Люба быстро-быстро шла по Плющихе. Начинался ранний зимний вечер. Ещё светло было на улице, и в окнах не горел свет, но что-то такое было в воздухе синеватое, неуловимое, оно было не высоко, а где-то между домами, в поворотах переулка, и от этого возникало в сознании слово «вечер». Хотя часы на остановке показывали, что ещё день.
Люба тащила тяжёлый портфель, от этого она шла не прямо, а немного зигзагами — получалось, что портфель тащит её.
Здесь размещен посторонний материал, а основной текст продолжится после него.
-- ==== Sys2Proof/Tests/Slice0.lean ====
section
/-! SUPPORT. Tests: ill-formed commands that the checks of WellFormed refuse, the spec's own worked examples, and for every
statement with hypotheses a state and operands that meet them, case by case. -/

open Sys2Proof Sys2Proof.Machine

set_option linter.unusedVariables false
set_option Elab.async false

namespace Sys2Proof.Tests

/-- A state after reset with the TSU changed. -/
def tsuS (f : Tsu → Tsu) : State := State.reset.updTsu f
/-- A state after reset with the distributor changed. -/
def gdS (f : Gd → Gd) : State := State.reset.updGd f
/-- A state after reset with a time domain changed. -/
def tmS (n : Node) (f : TimeDom → TimeDom) : State := State.reset.updTime n f
/-- A state after reset with one command waiting. -/
def waitS (c : Instr) : State := { State.reset with pending := [c] }
/-- A whole access of the lead. -/
def lead : Access := ⟨0, true, false⟩
/-- A whole access of the understudy. -/
def under : Access := ⟨2, true, false⟩
/-- A narrow access. -/
def narrow : Access := ⟨0, false, false⟩
/-- A state after reset with a link of a node changed. -/
def linkS (l : LinkId) (f : Link → Link) : State := State.reset.updLink l f
/-- A state after reset with a reference source changed. -/
def refS (src : Nat) (f : RefSrc → RefSrc) : State := State.reset.updRefSrc src f
/-- A state after reset with a region's bus end and repeater changed. -/
def regionS (r : Nat) (f : Region → Region) : State := State.reset.updRegion r f
/-- A frame of a type and class with the given bytes from byte 12 on. -/
def frame (type cls : Nat) (body : List Byte) : Frame :=
  ⟨BitVec.ofNat 6 type, BitVec.ofNat 2 cls, 0, 0, false, false, false, false, 0, 0, 0, body⟩
/-- A frame received with a good check. -/
def good (f : Frame) : Rx := ⟨f, []⟩
/-- A command with every field 0. -/
def cmd0 : Command := ⟨0, 0, 0, 0, 0, 0, false, 0, 0, 0, false, 0, 0, 0⟩
/-- A fired slot that holds it. -/
def fired0 : Fired :=
  { cmd := cmd0, t := 0, gated := false, late := false, region := 0, shown := none, cancel := .none, domain := 0, index := 0,
    gen := 0, c := 0, members := 0, short := false, far := false, reach := 0, order := 0, owed := none }
/-- A state after reset with a link UP. -/
def upS (l : LinkId) : State := linkS l fun k => { k with state := .up }
/-- A fresh entry of the tumbler store: a NAMED tumbler of slice 0 with participant slot 0. -/
def tumb0 : Tumbler :=
  { index := 0, slice := 0, domain := 0, counted := false, estate := .active, mask := 1, target := 0, op := 0, fmt := 0, lanes := 0,
    gen := 0, arrNow := 0, arrNext := 0, heldArv := [], release := false, count := 0, early := 0, shareDone := false, doneNs := 0,
    short := false, overflow := false, stale := 0, nowC := [], nextC := [], firstArv := none, firstNext := none, lastSrc := 0,
    lastSlot := 0, lastGen := 0, lastNs32 := 0, lastAon := 0, turnNs32 := 0, est := 0, turns := 0, result := none, shortDue := false,
    carry := none, mstate := .member, noJoin := false, bound := none, fromImage := false }
/-- A state after reset with that entry changed and in place 0 of the store. -/
def tumbS (f : Tumbler → Tumbler) : State := tsuS fun t => { t with tumb := [(0, f tumb0)] }
/-- A state after reset with slice 0 ACTIVE, and changed. -/
def sliceS (f : Slice → Slice) : State := State.reset.updSlice 0 fun v => f { v with state := .active }
/-- A turned result without data. -/
def result0 : Result :=
  { gen := 0, c := 0, members := 0, latestDie := 0, latestNs := 0, short := false, t := none, far := false, tRefused := .none,
    dropLate := false, calendar := false, step16 := 0, op := 0, fmt := 0, lanes := 0, data := [], alloc := [], first := 0, held := [],
    whole := true, rows := [], carried := [] }
/-- A bulk object of one chunk without a fragment. -/
def bulk0 : BulkRx := ⟨1, 0, 0, 0, 1280, 1, [], 0, [], false, false, none⟩
/-- A roll call that asks port 0. -/
def roll0 : RollEntry := ⟨0, 0, 0, 0, 64, [0], [], 0, 0, [], false, 0, 0⟩
/-- An armed launch of slice 0. -/
def arm0 : Arm :=
  { launch := 0, slice := 0, sgen := 0, ctx := 0, t := Time80.zero, late := false, far := false, domain := 0, gen := 0, index := 0,
    c := 0, members := 0, short := false, step16 := 0, ports := [], slots := [(0, 0)], sent := [], fired := [], fence := false,
    cancel := .none, code := .none, listWait := false, dropLate := false, order := 0, struck := false }
/-- Slice 0 bound to domain 5 as a member. -/
def bind0 : Binding := ⟨5, .member, 0, 0, none, 0, 0, 0, 0, 0⟩
/-- Bytes of value 0. -/
def zeros (n : Nat) : List Byte := List.replicate n 0
/-- A schedule image whose one sentence ends at once. -/
def imgEnd : List Byte :=
  [75, 71, 83, 67, 1, 0, 0, 0, 0, 0, 0, 128, 0, 0, 0, 66, 0, 0, 0, 0, 0, 2] ++ zeros 38 ++ [74, 165, 169, 81, 0, 1, 0, 0,
   0, 0, 0, 96, 0, 0, 0, 16, 0, 0, 0, 1, 0, 2, 0, 0, 0, 0, 0, 112, 0, 0, 0, 16, 0, 0, 0, 1, 0, 0, 0, 1] ++ zeros 16 ++
   [255, 0, 0, 0, 0, 0, 0, 0, 0, 0, 0, 0]
/-- The schedule image of the bytes above. -/
def endImage : SchedImage := ⟨0x42, 0, [⟨0, 1, 0, 0, 0⟩], [0xff0000000000000000000000], [], [], [], [], [], [], [], [], [], 1⟩
/-- An answer that is there. -/
theorem isOk {α β : Type} [DecidableEq β] {e : Except α β} {y : β}
    (h : (match e with | .ok x => decide (x = y) | .error _ => false) = true) : e = .ok y := by
  cases e <;> simp_all
/-- A refusal. -/
theorem isError {α β : Type} [DecidableEq α] {e : Except α β} {y : α}
    (h : (match e with | .ok _ => false | .error x => decide (x = y)) = true) : e = .error y := by
  cases e <;> simp_all
/-- A running context of slice 0. -/
def ctx0 : Ctx := { Ctx.new 0 0 none with state := .ready }
/-- A slice 0 whose image read is under way. -/
def readS (k : NwRead) (f : Slice → Slice) : State :=
  (sliceS f).updTsu fun t => { t with nwReads := [⟨k, 0, 0, 128⟩] }
/-- A clause of a verb with its low 124 bits. -/
def word (verb low : Nat) : BitVec 128 := BitVec.ofNat 128 (verb * 2 ^ 124 + low)
/-- Slice 0 with a one-clause image whose port set is [0]. -/
def clauseS (k : BitVec 128) : State :=
  sliceS fun v => { v with ports := [0], image := some { endImage with clauses := [k], portsets := [[0]] } }
/-- That slice with a resident, ready context 0, changed, and the die in service. -/
def senS (k : BitVec 128) (f : Ctx → Ctx) : State :=
  (clauseS k).updTsu fun t => { t with boot := { t.boot with phase := 7 }, contexts := [(0, f { ctx0 with resident := some 0 })] }
/-- Slice 0 with that image and the tumbler in its store. -/
def stageS (k : BitVec 128) (f : Tsu → Tsu) : State :=
  (clauseS k).updTsu fun t => f { t with tumb := [(0, tumb0)] }
/-- A one-word order of slice 0 for the sequence table. -/
def seq0 : SeqOrder := ⟨0, 0, 0, 0, []⟩
/-- A calendar entry of slice 0 with these flags that fires in every slot. -/
def cal0 (flags : Nat) : CalEntry := ⟨0, [0, 0, BitVec.ofNat 8 flags, 1, 1] ++ zeros 43, 0, none, none, [], 0⟩
/-- Slice 0 with that entry in place 0 of the calendar. -/
def calS (e : CalEntry) (f : Tsu → Tsu) : State := (sliceS id).updTsu fun t => f { t with calendar := [(0, e)] }
/-- The time status of a die that may launch. -/
def launchT (t : Tsu) : Tsu := { t with com := { t.com with time := { t.com.time with launchOk := true } } }
/-- Slice 0 with calendar entry 0, a pool of one and words of its page. -/
def pageS (ws : Tab Word) : State := sliceS fun v => { v with calQ := 1, page := ws }
/-- An order of a verb for every context, at rank 4 of slice 0. -/
def order0 (verb : Nat) : Order := ⟨verb, none, 0, 4, 0, 0, false⟩
/-- A state after reset with slice 1 ACTIVE. -/
def slice1 : Slice := { Slice.reset with state := .active }
/-- A domain of tag 5 whose top node is die 0. -/
def dom5 : DomRec := ⟨5, false, false, true, true, true, false, 0, 16, 0, 0, 1, 1000, []⟩
/-- A tree image with that domain. -/
def domTree : TreeImage := ⟨1, Time80.zero, 0, zeros 64, [], [dom5], [], [], [], some (0, 0, 0)⟩
/-- Slice 0 ACTIVE and BIND_TAG 5, below that tree. -/
def bindS (v : Slice → Slice) (f : Tsu → Tsu) : State :=
  ((sliceS v).setReg .tsu 0x69C 5).updTsu fun t => f { t with tree := some domTree }
/-- Slice 0 with context 0. -/
def ctxS (v : Slice → Slice) (x : Ctx) : State := (sliceS v).updTsu fun t => { t with contexts := [(0, x)] }
/-- A domain of tag 7 over the eight dies below board position 0, its top node. -/
def dom7 : DomRec := ⟨7, false, false, true, true, false, false, 0, 16, 0, 0, 8, 1000, [0, 0, 0, 0]⟩
/-- That board's position. -/
def pos0 : PosRec := ⟨0, true, false, 0, 0xFF, 0, 0, 0, []⟩
/-- Its tree image. -/
def boardTree : TreeImage := ⟨1, Time80.zero, 0, zeros 64, [pos0], [dom7], [], [], zeros 32, none⟩
/-- Domain 7 at the distributor, open. -/
def gdom7 : GdDom := { GdDom.new dom7 with waiting := false, isOpen := true }
/-- A fresh soft entry. -/
def soft0 : Soft := Soft.blank 0 0
/-- The distributor of that board with domain 7 and its tumbler 0, and its ports 0 and 64 UP. -/
def boardS (d : GdDom) (e : Soft) (f : Gd → Gd) : State :=
  ((gdS fun g => f { g with locator := some 0, tree := some boardTree, doms := [(7, d)], softs := [(softKey 7 0, e)] }).updLink
    ⟨.gd, 0⟩ fun k => { k with state := .up }).updLink ⟨.gd, 64⟩ fun k => { k with state := .up }
/-- A frame of domain 7. -/
def dframe (type cls : Nat) (gen : BitVec 2) (body : List Byte) : Frame := { frame type cls body with domain := 7, gen := gen }
/-- That board's domain with a record changed. -/
def gdom (r : DomRec → DomRec) (f : GdDom → GdDom) : GdDom := f { GdDom.new (r dom7) with waiting := false, isOpen := true }
/-- A tree image with position 0 of a role and a HEALTH record. -/
def roleTree (role : Nat) (health : List Byte) : TreeImage :=
  ⟨1, Time80.zero, 0, zeros 64, [{ pos0 with loc := mkLoc role 0 }], [], [], [], health, none⟩
/-- The distributor of position 0 of a role, with a HEALTH record and ports 0 and 64 UP. -/
def roleS (role : Nat) (health : List Byte) (f : Gd → Gd) : State :=
  ((gdS fun g => f { g with locator := some (mkLoc role 0), tree := some (roleTree role health) }).updLink
    ⟨.gd, 0⟩ fun k => { k with state := .up }).updLink ⟨.gd, 64⟩ fun k => { k with state := .up }
/-- The board's distributor with one waiting port 1 s after power-on. -/
def lateS (role : Nat) : State := (roleS role (zeros 32) id).updTime .gd fun t => { t with aon := 1000000000 }
/-- An EXPEL frame's payload: OP and die. -/
def expelBody (op die : Nat) : List Byte := natBytes op 1 ++ natBytes 0 1 ++ natBytes die 3 ++ zeros 43
/-- The rack of position 0 with domain 7 below its child 0, whose port is down while the partner link is UP. -/
def rackS (f : Gd → Gd) : State :=
  ((((roleS 1 (zeros 32) fun g => f { g with doms := [(7, gdom7)] }).updLink ⟨.gd, 0⟩ fun k => { k with state := .down }).updLink
    ⟨.gd, 67⟩ fun k => { k with state := .up }).updTime .gd fun t => { t with aon := 100000000 })
/-- A census of CENSUS_ID 0 of port 0. -/
def census0 : Census := ⟨0, 0, 0, [0], [], [], false, [], [], false, false, true, false, none⟩
/-- The board with a census. -/
def censusS (c : Census) : State := (boardS gdom7 soft0 id).updGd fun g => { g with census := some c }
/-- That board 3 ms after power-on. -/
def censusLate (c : Census) : State := (censusS c).updTime .gd fun t => { t with aon := 3000000 }
/-- The distributor powered and out of reset, at a stage, changed. -/
def stageBootS (phase : Nat) (f : Gd → Gd) : State :=
  gdS fun g => f { g with powered := true, boot := { g.boot with phase := phase, bootMs := some 0 } }
/-- The TSU out of reset at a phase. -/
def phaseS (phase : Nat) : State := tsuS fun t => { t with inReset := false, boot := { t.boot with phase := phase, bootMs := some 0 } }
/-- A firmware image that is its header alone. -/
def fwImage : List Byte := [75, 71, 70, 87, 1, 16, 0, 1, 0, 0, 0, 64, 0, 0, 0, 1] ++ zeros 40 ++ [73, 3, 242, 138] ++ zeros 4
/-- The slot that it describes. -/
def fwSlot : FwSlot := ⟨.staged, 0, 0, 0, 1⟩
/-- A distributor with its firmware changed. -/
def fwS (f : Fw → Fw) : State := gdS fun g => { g with fw := f g.fw }
/-- Slot B with a state. -/
def slotB (st : SlotState) (f : Fw) : Fw := { f with slotB := { f.slotB with state := st } }
/-- The seal in a state, the key switch and the loop, 10 s after power-on. -/
def sealS (st : SealState) (key loop : Bool) : State :=
  (gdS fun g => { g with sealSt := st, keysw := key, loopOk := loop }).updTime .gd fun t => { t with aon := 100000000000 }
/-- The same at power-on. -/
def sealNow (st : SealState) (key loop : Bool) : State := (sealS st key loop).updTime .gd fun t => { t with aon := 0 }
/-- A poison copy of a frame. -/
def poison (f : Frame) : Rx := ⟨f, poisonNoise⟩
/-- A slot with more symbol errors than the code corrects. -/
def broken (f : Frame) : Rx := ⟨f, [(0, 1), (1, 1), (2, 1)]⟩
/-- A slot with one symbol error. -/
def mended (f : Frame) : Rx := ⟨f, [(20, 1)]⟩
/-- That distributor with its partner link UP. -/
def upRole (role : Nat) : State := (roleS role (zeros 32) id).updLink ⟨.gd, 67⟩ fun k => { k with state := .up }
/-- A distributor at a stage with its firmware changed. -/
def fwBoot (phase : Nat) (f : Fw → Fw) : State := stageBootS phase fun g => { g with fw := f g.fw }
/-- A slot with the poison pattern is a poison copy, whatever it carries. -/
theorem poison_check (f : Frame) : (poison f).check = .poison := by
  have h : ∀ g, (poison f).check = (poison g).check := fun _ => rfl
  rw [h Frame.idle]; decide +kernel
/-- Three symbol errors are not corrected. -/
theorem broken_check (f : Frame) : (broken f).check = .uncorrectable := by
  have h : ∀ g, (broken f).check = (broken g).check := fun _ => rfl
  rw [h Frame.idle]; decide +kernel
/-- A bus word without noise passes its CRC. -/
theorem crc_good : crcOk 0 = true := by decide +kernel
/-- A word with its last bit flipped does not. -/
theorem crc_bad : crcOk 1 = false := by decide +kernel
Она вошла во двор и сразу увидела, что навстречу ей идёт быстрой походкой горбатый управдом Мазникер. Он шёл, как всегда, деловито и смотрел вдаль, как будто самое главное его дело не там, где он сейчас, а далеко, совсем в другом месте. Но около Любы Мазникер вдруг остановился, повернулся всем туловищем и посмотрел сквозь затуманенные очки:
— Олово из котельной утащили. Ты в курсе?
— Нет, что вы! — Любка так затрясла головой, что помпон на шапке застукался об макушку. — Я не в курсе.
— Всё равно найду, — сказал Мазникер, — и тогда посмотрим.
«А вдруг он всё видит по глазам?» — подумала Любка и почувствовала, что краснеет. Она поскорее нагнулась и стала развязывать шнурок на ботинке. А портфель с оловом лежал рядышком, на снегу. А что, если Мазникер вдруг догадается, схватит и заглянет? Но когда Любка, два раза завязав и снова развязав шнурок, посмотрела, Мазникера уже не было рядом. Он мелко шагал в самом конце двора, не в такт размахивая длинными руками. И вдруг Люба подумала, что если бы управдом обо всём догадался, то было бы даже лучше. Кончилось бы мучение. Что будет, то и будет. Может быть, догнать Мазникера и всё ему рассказать? Но подумать легко, а сделать трудно. Она осталась на месте, а управдом ушёл.
Люба открыла дверь квартиры и сразу сунула олово за сундук Устиньи Ивановны. Днём она боялась оставлять его в квартире: вдруг Устинье Ивановне вздумается делать уборку и отодвигать сундук. Но вечером олово спокойно могло лежать за сундуком.
В комнате длинно звонил телефон.
— Алло! — закричала Люба. — Я слушаю!
— Что ты кричишь? — негромко и сердито сказала мама. — Где ты ходишь? Я звоню уже пятый раз.
— Дополнительные занятия, — сказала Любка, — всех оставляли. Мам, я тебя хорошо слышу. А ты меня?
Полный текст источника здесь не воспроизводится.